**What the exercise asks**: Please reply with one number only: how many lines in the entries below contain the string "gives".

**Source records**:
——
-- ==== Sys2Proof/Laws/Kept2.lean ====
section
/-! SUPPORT. `Kept`, one lemma for each definition that gives a state: operators, the fabric and the collectives. -/
namespace Sys2Proof.Machine

theorem kept_Env.emitDot {z} (e i keep d acc bound s) (hk : Kept z s) :
    Kept z (Env.emitDot e i keep d acc bound s) := by
  unfold Env.emitDot
  repeat'
    first
      | intro _
      | with_reducible
          first
            | assumption | apply kept_ite | apply kept_same | apply kept_Env.writeAnchored | apply kept_Env.writeAll
            | apply kept_Env.note
      | simp only [kept_mk] | exact RecKept.push _ _ | exact RecKept.same rfl rfl | exact FwKept.same rfl
      | dsimp only | split

theorem kept_opGemm {z} (e s) (hk : Kept z s) :
    Kept z (opGemm e s) := by
  unfold opGemm
  repeat'
    first
      | intro _
      | with_reducible
          first
            | assumption | apply kept_ite | apply kept_Env.lattices | apply kept_Env.emitDot | apply kept_Env.note
      | dsimp only | split

theorem kept_opGrouped {z} (e s) (hk : Kept z s) :
    Kept z (opGrouped e s) := by
  unfold opGrouped
  repeat'
    first
      | intro _
      | with_reducible
          first
            | assumption | apply kept_ite | apply kept_Env.lattices | apply kept_Env.emitDot | apply kept_Env.note
      | dsimp only | split

theorem kept_opConv {z} (one e s) (hk : Kept z s) :
    Kept z (opConv one e s) := by
  unfold opConv
  repeat'
    first
      | intro _
      | with_reducible
          first
            | assumption | apply kept_ite | apply kept_Env.clearLattices | apply kept_Env.emitDot
            | apply kept_Env.note
      | dsimp only | split

theorem kept_opConvBwd {z} (one e s) (hk : Kept z s) :
    Kept z (opConvBwd one e s) := by
  unfold opConvBwd
  repeat'
    first
      | intro _
      | with_reducible
          first
            | assumption | apply kept_ite | apply kept_same | apply kept_Env.clearLattices | apply kept_Env.emitDot
            | apply kept_Env.note
      | simp only [kept_mk] | exact RecKept.push _ _ | exact RecKept.same rfl rfl | exact FwKept.same rfl
      | dsimp only | split

theorem kept_opScalePass {z} (e s) (hk : Kept z s) :
    Kept z (opScalePass e s) := by
  unfold opScalePass
  repeat'
    first
      | intro _
      | with_reducible
          first
            | assumption | apply kept_ite | apply kept_Env.measure
      | dsimp only | split

theorem kept_opQuantise {z} (e s) (hk : Kept z s) :
    Kept z (opQuantise e s) := by
  unfold opQuantise
  repeat'
    first
      | intro _
      | with_reducible
          first
            | assumption | apply kept_ite | apply kept_same | apply kept_updPlan | apply kept_Env.writeAll
      | simp only [kept_mk] | exact RecKept.push _ _ | exact RecKept.same rfl rfl | exact FwKept.same rfl
      | dsimp only | split

theorem kept_Env.writeRows {z} (e out v f s) (hk : Kept z s) :
    Kept z (Env.writeRows e out v f s) := by
  unfold Env.writeRows
  repeat'
    first
      | intro _
      | with_reducible
          first
            | assumption | apply kept_ite | apply kept_same | apply kept_Env.write32
      | simp only [kept_mk] | exact RecKept.push _ _ | exact RecKept.same rfl rfl | exact FwKept.same rfl
      | dsimp only | split

theorem kept_opRmsnorm {z} (e s) (hk : Kept z s) :
    Kept z (opRmsnorm e s) := by
  unfold opRmsnorm
  repeat'
    first
      | intro _
      | with_reducible
          first
            | assumption | apply kept_ite | apply kept_Env.writeRows | apply kept_Env.write32
      | dsimp only | split
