theorem kept_breakCopy {z} (core dest s) (hk : Kept z s) :
    Kept z (breakCopy core dest s) := by
  unfold breakCopy
  repeat'
    first
      | intro _
      | with_reducible
          first
            | assumption | apply kept_ite | apply kept_setChannel | apply kept_updLayer | apply kept_loseLine
            | apply kept_endCopy | apply kept_settleReserve | apply kept_losePages | apply kept_foldl
            | apply kept_foldl_snd | apply kept_same
      | simp only [kept_mk] | exact RecKept.push _ _ | exact RecKept.same rfl rfl | exact FwKept.same rfl
      | (refine kept_snd ?_ (by assumption)) | (refine kept_fst ?_ (by assumption)) | dsimp only | split

theorem kept_laneFailing {z} (f s) (hk : Kept z s) :
    Kept z (laneFailing f s) := by
  unfold laneFailing
  repeat'
    first
      | intro _
      | with_reducible
          first
            | assumption | apply kept_ite | apply kept_breakCopy | apply kept_same | apply kept_failChannel
            | apply kept_rehome
      | simp only [kept_mk] | exact RecKept.push _ _ | exact RecKept.same rfl rfl | exact FwKept.same rfl
      | dsimp only | split

theorem kept_rehomeDone {z} (core s) (hk : Kept z s) :
    Kept z (rehomeDone core s) := by
  unfold rehomeDone
  repeat'
    first
      | intro _
      | with_reducible
          first
            | assumption | apply kept_ite | apply kept_setChannel | apply kept_switchIdle | apply kept_moveAway
            | apply kept_endJob | apply kept_foldl
      | dsimp only | split

theorem kept_setLayer {z} (phys st s) (hk : Kept z s) :
    Kept z (setLayer phys st s) := by
  unfold setLayer
  repeat'
    first
      | intro _
      | with_reducible
          first
            | assumption | apply kept_ite | apply kept_same | apply kept_record
      | simp only [kept_mk] | exact RecKept.push _ _ | exact RecKept.same rfl rfl | exact FwKept.same rfl
      | dsimp only | split

theorem kept_withdrawLayer {z} (phys s) (hk : Kept z s) :
    Kept z (withdrawLayer phys s) := by
  unfold withdrawLayer
  repeat'
    first
      | intro _
      | with_reducible
          first
            | assumption | apply kept_ite | apply kept_same | apply kept_setLayer | apply kept_updLayer
            | apply kept_enqueueRegen | apply kept_foldl
      | simp only [kept_mk] | exact RecKept.push _ _ | exact RecKept.same rfl rfl | exact FwKept.same rfl
      | dsimp only | split

theorem kept_beginAbsorption {z} (phys s) (hk : Kept z s) :
    Kept z (beginAbsorption phys s) :=
  kept_mk.2 (kept_arrays hk (fun h => h) (memErase_wf _))

theorem kept_mapOut {z} (phys s) (hk : Kept z s) :
    Kept z (mapOut phys s) := by
  unfold mapOut
  repeat'
    first
      | intro _
      | with_reducible
          first
            | assumption | apply kept_ite | apply kept_beginAbsorption | apply kept_settleReserve
            | apply kept_withdrawLayer | apply kept_outOfService | apply kept_setLayer | apply kept_enqueue
      | dsimp only | split

theorem kept_wholeLayerFault {z} (l s) (hk : Kept z s) :
    Kept z (wholeLayerFault l s) := by
  unfold wholeLayerFault
  repeat'
    first
      | intro _
      | with_reducible
          first
            | assumption | apply kept_ite | apply kept_settleReserve | apply kept_outOfService | apply kept_setLayer
            | apply kept_mapOut
      | dsimp only | split

theorem kept_absorbAll {z} (phys s) (hk : Kept z s) :
    Kept z (absorbAll phys s) :=
  kept_updLayer _ _ _ (kept_mk.2 (kept_arrays hk (fun h => h) (fun _ => rfl)))

theorem kept_absorptionDone {z} (s) (hk : Kept z s) :
    Kept z (absorptionDone s) := by
  unfold absorptionDone
  repeat'
    first
      | intro _
      | with_reducible
          first
            | assumption | apply kept_ite | apply kept_absorbAll | apply kept_endJob | apply kept_settleReserve
            | apply kept_setLayer
      | dsimp only | split

theorem kept_addToBucket {z} (phys s) (hk : Kept z s) :
    Kept z (addToBucket phys s) := by
  unfold addToBucket
  repeat'
    first
      | intro _
      | with_reducible
          first
            | assumption | apply kept_ite | apply kept_same | apply kept_updLayer | apply kept_settleReserve
            | apply kept_record | apply kept_mapOut
      | simp only [kept_mk] | exact RecKept.push _ _ | exact RecKept.same rfl rfl | exact FwKept.same rfl
      | dsimp only | split

theorem kept_countLane {z} (core lane s) (hk : Kept z s) :
    Kept z (countLane core lane s) := by
  unfold countLane
  repeat'
    first
      | intro _
      | with_reducible
          first
            | assumption | apply kept_ite | apply kept_laneFailing | apply kept_same
      | simp only [kept_mk] | exact RecKept.push _ _ | exact RecKept.same rfl rfl | exact FwKept.same rfl
      | (refine kept_snd ?_ (by assumption)) | (refine kept_fst ?_ (by assumption)) | dsimp only | split

theorem kept_countCorrected {z} (phys core errs s) (hk : Kept z s) :
    Kept z (countCorrected phys core errs s) := by
  unfold countCorrected
  repeat'
    first
      | intro _
      | with_reducible
          first
            | assumption | apply kept_ite | apply kept_countLane | apply kept_updLayer | apply kept_addToBucket
      | dsimp only | split

theorem kept_bucketLeak {z} (s) (hk : Kept z s) :
    Kept z (bucketLeak s) := by
  unfold bucketLeak
  repeat'
    first
      | intro _
      | with_reducible
          first
            | assumption | apply kept_ite | apply kept_same
      | simp only [kept_mk] | exact RecKept.push _ _ | exact RecKept.same rfl rfl | exact FwKept.same rfl
      | dsimp only | split

theorem kept_windowExpiry {z} (k s) (hk : Kept z s) :
    Kept z (windowExpiry k s) := by
  unfold windowExpiry
  repeat'
    first
      | intro _
      | with_reducible
          first
            | assumption | apply kept_ite | apply kept_same | apply kept_settleReserve | apply kept_updLayer
      | simp only [kept_mk] | exact RecKept.push _ _ | exact RecKept.same rfl rfl | exact FwKept.same rfl
      | dsimp only | split

theorem kept_loseRead {z} (requester rewritten l s) (hk : Kept z s) :
    Kept z (loseRead requester rewritten l s) := by
  unfold loseRead
  repeat'
    first
      | intro _
      | with_reducible
          first
            | assumption | apply kept_ite | apply kept_recordUncorr | apply kept_updLayer | apply kept_loseLine
      | dsimp only | split
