-- ==== Sys2Proof/Laws/Kept4.lean ====
section
/-! SUPPORT. `Kept`, one lemma for each definition that gives a state: memory, host commands, power, cooling, partitions, starts and packets. -/
namespace Sys2Proof.Machine

theorem kept_updSensor {z} (die idx f s) (hk : Kept z s) :
    Kept z (updSensor die idx f s) := by
  unfold updSensor
  repeat'
    first
      | intro _
      | with_reducible
          first
            | assumption | apply kept_ite | apply kept_same
      | simp only [kept_mk] | exact RecKept.push _ _ | exact RecKept.same rfl rfl | exact FwKept.same rfl
      | dsimp only | split

theorem kept_settleCap {z} (s) (hk : Kept z s) :
    Kept z (settleCap s) := by
  unfold settleCap
  repeat'
    first
      | intro _
      | with_reducible
          first
            | assumption | apply kept_ite | apply kept_same
      | simp only [kept_mk] | exact RecKept.push _ _ | exact RecKept.same rfl rfl | exact FwKept.same rfl
      | dsimp only | split

theorem kept_haltAll {z} (s) (hk : Kept z s) :
    Kept z (haltAll s) := by
  unfold haltAll
  repeat'
    first
      | intro _
      | with_reducible
          first
            | assumption | apply kept_ite | apply kept_enterSelfRefresh | apply kept_same
      | simp only [kept_mk] | exact RecKept.push _ _ | exact RecKept.same rfl rfl | exact FwKept.same rfl
      | dsimp only | split

theorem kept_vinOut {z} (mv s) (hk : Kept z s) :
    Kept z (vinOut mv s) := by
  unfold vinOut
  repeat'
    first
      | intro _
      | with_reducible
          first
            | assumption | apply kept_ite | apply kept_same | apply kept_haltAll
      | simp only [kept_mk] | exact RecKept.push _ _ | exact RecKept.same rfl rfl | exact FwKept.same rfl
      | dsimp only | split

theorem kept_stepFreq {z} (east s) (hk : Kept z s) :
    Kept z (stepFreq east s) := by
  unfold stepFreq
  repeat'
    first
      | intro _
      | with_reducible
          first
            | assumption | apply kept_ite | apply kept_same
      | simp only [kept_mk] | exact RecKept.push _ _ | exact RecKept.same rfl rfl | exact FwKept.same rfl
      | dsimp only | split

theorem kept_droopStart {z} (plot s) (hk : Kept z s) :
    Kept z (droopStart plot s) := by
  unfold droopStart
  repeat'
    first
      | intro _
      | with_reducible
          first
            | assumption | apply kept_ite | apply kept_same
      | simp only [kept_mk] | exact RecKept.push _ _ | exact RecKept.same rfl rfl | exact FwKept.same rfl
      | dsimp only | split

theorem kept_droopEnd {z} (plot s) (hk : Kept z s) :
    Kept z (droopEnd plot s) := by
  unfold droopEnd
  repeat'
    first
      | intro _
      | with_reducible
          first
            | assumption | apply kept_ite | apply kept_updLattice | apply kept_same | apply kept_considerSwitch
            | apply kept_foldl
      | simp only [kept_mk] | exact RecKept.push _ _ | exact RecKept.same rfl rfl | exact FwKept.same rfl
      | dsimp only | split

theorem kept_recordPowerNote {z} (kind ratio part s) (hk : Kept z s) :
    Kept z (recordPowerNote kind ratio part s) := by
  unfold recordPowerNote
  repeat'
    first
      | intro _
      | with_reducible
          first
            | assumption | apply kept_ite | apply kept_record
      | dsimp only | split

theorem kept_recordRegulator {z} (die index kind s) (hk : Kept z s) :
    Kept z (recordRegulator die index kind s) := by
  unfold recordRegulator
  repeat'
    first
      | intro _
      | with_reducible
          first
            | assumption | apply kept_ite | apply kept_record
      | dsimp only | split

theorem kept_afterRegulator {z} (die index s) (hk : Kept z s) :
    Kept z (afterRegulator die index s) := by
  unfold afterRegulator
  repeat'
    first
      | intro _
      | with_reducible
          first
            | assumption | apply kept_ite | apply kept_tractOffline | apply kept_recordPowerNote
            | apply kept_outOfService | apply kept_wholeLayerFault
      | dsimp only | split

theorem kept_updRegulator {z} (die index f s) (hk : Kept z s) :
    Kept z (updRegulator die index f s) := by
  unfold updRegulator
  repeat'
    first
      | intro _
      | with_reducible
          first
            | assumption | apply kept_ite | apply kept_same
      | simp only [kept_mk] | exact RecKept.push _ _ | exact RecKept.same rfl rfl | exact FwKept.same rfl
      | dsimp only | split

theorem kept_settleRoutes {z} (t old s) (hk : Kept z s) :
    Kept z (settleRoutes t old s) := by
  unfold settleRoutes
  repeat'
    first
      | intro _
      | with_reducible
          first
            | assumption | apply kept_ite | apply kept_reissueTable
      | (refine kept_snd ?_ (by assumption)) | (refine kept_fst ?_ (by assumption)) | dsimp only | split

theorem kept_failRegulator {z} (die index s) (hk : Kept z s) :
    Kept z (failRegulator die index s) := by
  unfold failRegulator
  repeat'
    first
      | intro _
      | with_reducible
          first
            | assumption | apply kept_ite | apply kept_same | apply kept_updTract | apply kept_settleRoutes
            | apply kept_updRegulator | apply kept_afterRegulator | apply kept_settleReserve
            | apply kept_recordRegulator
      | simp only [kept_mk] | exact RecKept.push _ _ | exact RecKept.same rfl rfl | exact FwKept.same rfl
      | dsimp only | split

theorem kept_pathChecked {z} (die index measured expected s) (hk : Kept z s) :
    Kept z (pathChecked die index measured expected s) := by
  unfold pathChecked
  repeat'
    first
      | intro _
      | with_reducible
          first
            | assumption | apply kept_ite | apply kept_same | apply kept_settleRoutes | apply kept_failRegulator
            | apply kept_updRegulator | apply kept_settleReserve | apply kept_recordRegulator
            | apply kept_afterRegulator
      | simp only [kept_mk] | exact RecKept.push _ _ | exact RecKept.same rfl rfl | exact FwKept.same rfl
      | dsimp only | split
——
**Exercise solution**: 2